Sex abuse conductor is jailed

Tuesday 5th June 2007, 11:52AM BST.

wd2155760conductor-in-cour.jpgA West Midlands-born orchestra conductor was today beginning a jail sentence of nearly four years after using his “god-like” status to grope a string of gifted teenage musicians.

Robert King, who is originally from Wombourne and has worked on film music for Pirates of the Caribbean and Shrek 2, plied most with alcohol before attacking them at his home.

Some were assaulted as they slept, while others suffered his unwanted attentions at bathtime.

One of his victims was so desperate to escape his clutches that he fled from room to room until he found a bed to cower under, London’s Isleworth Crown Court heard.

Another, 12 when King, aged 46, first molested him, put up with the abuse for three years.

Like the other four teenagers the defendant targeted – some of whom are now undergoing counselling – he kept his ordeal a secret well into adulthood. Then he wrote to the conductor, who founded the renound King’s Consort orchestra and choir, accusing him of making his childhood “utterly miserable”.

But in court King – regarded as one of the leading British conductors of his generation – dismissed his accuser as a “looney … off his rocker”, and the letter recounting his suffering as just “five pages of vitriol”.

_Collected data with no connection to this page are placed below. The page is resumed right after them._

/-- The kinds of state: one for each field of State. -/
inductive Field where
  | pending | dtime | regs | mem | hostMem | book | learned | benched | cores | sync | waitOrder | signals | dispatch
  | segOrder | streams | rings | heads | haltAt | heldHeads | queues | atsOn | atc | lowPower | flags | out | events
  | bad | poison | cache | watch | flash | flashDown | ports | inbox | fellows | pfc | reqs | serial | tag | chans
  | feeds | fences | recoveries | gviews | reds | redSeq | redRings | jobs | traceBufs | traceTurn | dm | posted
  | referee | power | freeCount | lines | hartCsr | msix | msixCtl | hartFull
  deriving DecidableEq, Repr

/-- `t` holds in a field what `s` holds. -/
def Field.same (s t : State) : Field → Prop
  | .pending => t.pending = s.pending
  | .dtime => t.dtime = s.dtime
  | .regs => t.regs = s.regs
  | .mem => t.mem = s.mem
  | .hostMem => t.hostMem = s.hostMem
  | .book => t.book = s.book
  | .learned => t.learned = s.learned
  | .benched => t.benched = s.benched
  | .cores => t.cores = s.cores
  | .sync => t.sync = s.sync
  | .waitOrder => t.waitOrder = s.waitOrder
  | .signals => t.signals = s.signals
  | .dispatch => t.dispatch = s.dispatch
  | .segOrder => t.segOrder = s.segOrder
  | .streams => t.streams = s.streams
  | .rings => t.rings = s.rings
  | .heads => t.heads = s.heads
  | .haltAt => t.haltAt = s.haltAt
  | .heldHeads => t.heldHeads = s.heldHeads
  | .queues => t.queues = s.queues
  | .atsOn => t.atsOn = s.atsOn
  | .atc => t.atc = s.atc
  | .lowPower => t.lowPower = s.lowPower
  | .flags => t.flags = s.flags
  | .out => t.out = s.out
  | .events => t.events = s.events
  | .bad => t.bad = s.bad
  | .poison => t.poison = s.poison
  | .cache => t.cache = s.cache
  | .watch => t.watch = s.watch
  | .flash => t.flash = s.flash
  | .flashDown => t.flashDown = s.flashDown
  | .ports => t.ports = s.ports
  | .inbox => t.inbox = s.inbox
  | .fellows => t.fellows = s.fellows
  | .pfc => t.pfc = s.pfc
  | .reqs => t.reqs = s.reqs
  | .serial => t.serial = s.serial
  | .tag => t.tag = s.tag
  | .chans => t.chans = s.chans
  | .feeds => t.feeds = s.feeds
  | .fences => t.fences = s.fences
  | .recoveries => t.recoveries = s.recoveries
  | .gviews => t.gviews = s.gviews
  | .reds => t.reds = s.reds
  | .redSeq => t.redSeq = s.redSeq
  | .redRings => t.redRings = s.redRings
  | .jobs => t.jobs = s.jobs
  | .traceBufs => t.traceBufs = s.traceBufs
  | .traceTurn => t.traceTurn = s.traceTurn
  | .dm => t.dm = s.dm
  | .posted => t.posted = s.posted
  | .referee => t.referee = s.referee
  | .power => t.power = s.power
  | .freeCount => t.freeCount = s.freeCount
  | .lines => t.lines = s.lines
  | .hartCsr => t.hartCsr = s.hartCsr
  | .msix => t.msix = s.msix
  | .msixCtl => t.msixCtl = s.msixCtl
  | .hartFull => t.hartFull = s.hartFull

/-- Every field but those of a list is the same in `t` as in `s`. -/
def State.onlyChanges (s t : State) (l : List Field) : Prop := ∀ f : Field, f ∉ l → f.same s t

/-- Every kind of state. -/
def allFields : List Field :=
  [.pending, .dtime, .regs, .mem, .hostMem, .book, .learned, .benched, .cores, .sync, .waitOrder, .signals, .dispatch,
   .segOrder, .streams, .rings, .heads, .haltAt, .heldHeads, .queues, .atsOn, .atc, .lowPower, .flags, .out, .events, .bad,
   .poison, .cache, .watch, .flash, .flashDown, .ports, .inbox, .fellows, .pfc, .reqs, .serial, .tag, .chans, .feeds,
   .fences, .recoveries, .gviews, .reds, .redSeq, .redRings, .jobs, .traceBufs, .traceTurn, .dm, .posted, .referee, .power,
   .freeCount, .lines, .hartCsr, .msix, .msixCtl, .hartFull]

/-- Every kind of state but those of a list. -/
def fieldsBut (l : List Field) : List Field := allFields.filter (fun f => !(l.contains f))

He insisted that all those levelling allegations against him were “absolute” liars.

But Sarah Whitehouse, prosecuting, told the jury: “It flies in the face of reason that five people should independently make these allegations up.” The five-man, seven-woman jury, which spent more than 21 hours over five days considering the evidence, agreed. The defendant, who has presented programmes for the BBC and toured the world with several orchestras, gasped, swayed and paled visibly as the first guilty verdict was announced.

Altogether he was convicted of 14 counts of indecent assault over an 11-year period.

He was cleared earlier of a 15th similar count on the judge’s directions.

Outside court, case officer Dc Emma Macdonald, said: “The conviction of King is testimony to the strength of character shown by his victims to come forward and confront what he did to them.

“The victims spoke of the detriment King’s actions had and, in some cases, continue to have on them.”

The court heard King, of The Old Rectory, Alpherton, Suffolk, was “very well-known in musical circles”.

He made his debut at the BBC Proms in 1991.